[Stored dataset items]
/-! ### complete -/

@[simp] theorem complete_cfg (c : Code) (s : State) : (complete c s).cfg = s.cfg := rfl
@[simp] theorem complete_laddr (c : Code) (s : State) : (complete c s).laddr = s.laddr := rfl
@[simp] theorem complete_ctx (c : Code) (s : State) : (complete c s).ctx = s.ctx := rfl
@[simp] theorem complete_seg (c : Code) (s : State) : (complete c s).seg = s.seg := rfl
@[simp] theorem complete_buf (c : Code) (s : State) : (complete c s).buf = s.buf := rfl
@[simp] theorem complete_chk (c : Code) (s : State) : (complete c s).chk = s.chk := rfl
@[simp] theorem complete_cc_busy (c : Code) (s : State) : (complete c s).cc.busy = false := rfl
@[simp] theorem complete_cc_wref (c : Code) (s : State) : (complete c s).cc.wref = s.cc.wref := rfl
@[simp] theorem complete_cc_result (c : Code) (s : State) : (complete c s).cc.result = c := rfl
@[simp] theorem complete_cc_ioerr (c : Code) (s : State) :
    (complete c s).cc.ioerr = s.cc.ioerr := rfl
@[simp] theorem complete_cc_count (c : Code) (s : State) :
    (complete c s).cc.count = s.cc.count := rfl
@[simp] theorem complete_hid_cur (c : Code) (s : State) : (complete c s).hid.cur = s.hid.cur := rfl
@[simp] theorem complete_hid_phase (c : Code) (s : State) : (complete c s).hid.phase = .idle := rfl
@[simp] theorem complete_hid_sendLen (c : Code) (s : State) :
    (complete c s).hid.sendLen = s.hid.sendLen := rfl
@[simp] theorem complete_epoch (c : Code) (s : State) : (complete c s).epoch = s.epoch := rfl
@[simp] theorem complete_env (c : Code) (s : State) : (complete c s).env = s.env := rfl

/-! ### done -/

@[simp] theorem done_cfg (n : Word) (s : State) : (done n s).cfg = s.cfg := rfl
@[simp] theorem done_laddr (n : Word) (s : State) : (done n s).laddr = s.laddr := rfl
@[simp] theorem done_ctx (n : Word) (s : State) : (done n s).ctx = s.ctx := rfl
@[simp] theorem done_seg (n : Word) (s : State) : (done n s).seg = s.seg := rfl
@[simp] theorem done_buf (n : Word) (s : State) : (done n s).buf = s.buf := rfl
@[simp] theorem done_chk (n : Word) (s : State) : (done n s).chk = s.chk := rfl
@[simp] theorem done_cc_busy (n : Word) (s : State) : (done n s).cc.busy = false := rfl
@[simp] theorem done_cc_wref (n : Word) (s : State) : (done n s).cc.wref = s.cc.wref := rfl
@[simp] theorem done_cc_result (n : Word) (s : State) : (done n s).cc.result = .ok := rfl
@[simp] theorem done_cc_ioerr (n : Word) (s : State) : (done n s).cc.ioerr = s.cc.ioerr := rfl
@[simp] theorem done_cc_count (n : Word) (s : State) : (done n s).cc.count = n := rfl
@[simp] theorem done_hid_cur (n : Word) (s : State) : (done n s).hid.cur = s.hid.cur := rfl
@[simp] theorem done_hid_phase (n : Word) (s : State) : (done n s).hid.phase = .idle := rfl
@[simp] theorem done_hid_sendLen (n : Word) (s : State) :
    (done n s).hid.sendLen = s.hid.sendLen := rfl
@[simp] theorem done_epoch (n : Word) (s : State) : (done n s).epoch = s.epoch := rfl
@[simp] theorem done_env (n : Word) (s : State) : (done n s).env = s.env := rfl
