/-! ### The two commands -/

theorem exec_decode_ok {s : State} {T : Segment} (h : Idle s)
    (hd : decodeSegment (bufBytes s) = .ok T) :
    exec .decode s = .next (done 0#32 (storeSegment T s)) := by
  rw [exec, execDecode, issue_idle _ h.1]
  simp only [hd]

theorem exec_decode_error {s : State} {c : Code} (h : Idle s)
    (hd : decodeSegment (bufBytes s) = .error c) :
    exec .decode s = .next { s with cc.result := c } := by
  have hc : c ≠ .eIo := by
    rintro rfl
    simpa using decodeAs_error hd
  rw [exec, execDecode, issue_idle _ h.1]
  simp only [hd, raise_idle hc 0#32 h]

theorem exec_encode_fits {s : State} (h : Idle s) (hl : segLen s ≤ s.cfg.maxSeg) :
    exec .encode s =
      .next (done (BitVec.ofNat 32 (segLen s)) (storeBuf (encodeSegment (segOf s)) s)) := by
  rw [exec, execEncode, issue_idle _ h.1, if_neg (Nat.not_lt.2 hl)]

theorem exec_encode_tooLong {s : State} (h : Idle s) (hl : s.cfg.maxSeg < segLen s) :
    exec .encode s = .next { s with cc.result := .eTooLong } := by
  rw [exec, execEncode, issue_idle _ h.1, if_pos hl, raise_idle (c := .eTooLong) nofun 0#32 h]

/-! ### The arrays a command leaves alone -/

theorem readArr_done (n : Word) (s : State) (a : Arr) (i : Nat) :
    readArr (done n s) a i = readArr s a i :=
  readArr_congr (by cases a <;> rfl) rfl i

theorem bufBytes_done (n : Word) (s : State) : bufBytes (done n s) = bufBytes s := rfl

theorem readArr_storeSegment_buf (T : Segment) (s : State) (i : Nat) :
    readArr (storeSegment T s) .buf i = readArr s .buf i :=
  readArr_congr rfl rfl i

theorem readArr_storeBuf_opt (B : List Byte) (s : State) (i : Nat) :
    readArr (storeBuf B s) .opt i = readArr s .opt i :=
  readArr_congr rfl rfl i

theorem readArr_storeBuf_pay (B : List Byte) (s : State) (i : Nat) :
    readArr (storeBuf B s) .pay i = readArr s .pay i :=
  readArr_congr rfl rfl i

/-! ### The lengths S and BUF hold -/

@[simp] theorem length_bufBytes (s : State) : (bufBytes s).length = s.buf.len.toNat :=
  length_readBytes s .buf _

/-- The length registers of S hold the lengths of a segment decoded from BUF. -/
theorem lengths_of_decoded {s : State} {T : Segment} (hd : decodeSegment (bufBytes s) = .ok T) :
    (storeSegment T s).seg.optlen.toNat = T.opt.length ∧
      (storeSegment T s).seg.paylen.toNat = T.pay.length := by
  have hopt := (length_opt_of_decodeAs hd).2
  have hpay := length_pay_of_offered ⟨hd, rfl⟩
  constructor
  · rw [storeSegment_seg_optlen, BitVec.toNat_ofNat, Nat.mod_eq_of_lt (by omega)]
  · rw [storeSegment_seg_paylen, BitVec.toNat_ofNat, Nat.mod_eq_of_lt hpay]

theorem toNat_len_storeBuf {B : List Byte} (h : B.length ≤ 65535) (s : State) :
    (storeBuf B s).buf.len.toNat = B.length := by
  rw [storeBuf_buf_len, BitVec.toNat_ofNat, Nat.mod_eq_of_lt (by omega)]

/-- The bytes of the segment in S have a length BUFLEN can hold, where ENCODE accepts it. -/
theorem length_encoded_le {s : State} (hcfg : s.cfg.Legal) (hl : segLen s ≤ s.cfg.maxSeg) :
    (encodeSegment (segOf s)).length ≤ 65535 := by
  rw [length_encodeSegment, length_segOf]
  exact hl.trans hcfg.2.1

/-- What a completed ENCODE changes (R113). -/
theorem done_storeBuf_idle (n : Word) (B : List Byte) {s : State} (h : Idle s) :
    done n (storeBuf B s) =
      { s with buf := (storeBuf B s).buf, cc.result := .ok, cc.count := n } :=
  done_idle n (s := storeBuf B s) h

/-- Settles O26. -/
theorem decodeLoadsS : Obligations.DecodeLoadsS := by
  refine ⟨decodeCommand_word .decode 0#16, fun s h =>
    ⟨fun _ => exec_decode_error h, fun T hd => ?_⟩⟩
  obtain ⟨hopt, hpay⟩ := lengths_of_decoded hd
  refine ⟨done 0#32 (storeSegment T s), exec_decode_ok h hd, done_idle 0#32 h, rfl, hopt,
    readArr_storeSegment_opt T s, hpay, readArr_storeSegment_pay T s, fun _ => rfl, ?_⟩
  rw [done_seg, hopt, hpay]
  exact ⟨(Nat.add_comm ..).trans (hlen_of_decodeSegment hd).symm, length_opt_mod_four hd,
    (length_of_decodeSegment hd).trans (length_bufBytes s)⟩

(DIRECTIONS FOR THIS TASK)
Your answer should be each line from the entries that includes the string "result".

(ANSWER BOX)
@[simp] theorem complete_cc_result (c : Code) (s : State) : (complete c s).cc.result = c := rfl
@[simp] theorem done_cc_result (n : Word) (s : State) : (done n s).cc.result = .ok := rfl
    exec .decode s = .next { s with cc.result := c } := by
    exec .encode s = .next { s with cc.result := .eTooLong } := by
      { s with buf := (storeBuf B s).buf, cc.result := .ok, cc.count := n } :=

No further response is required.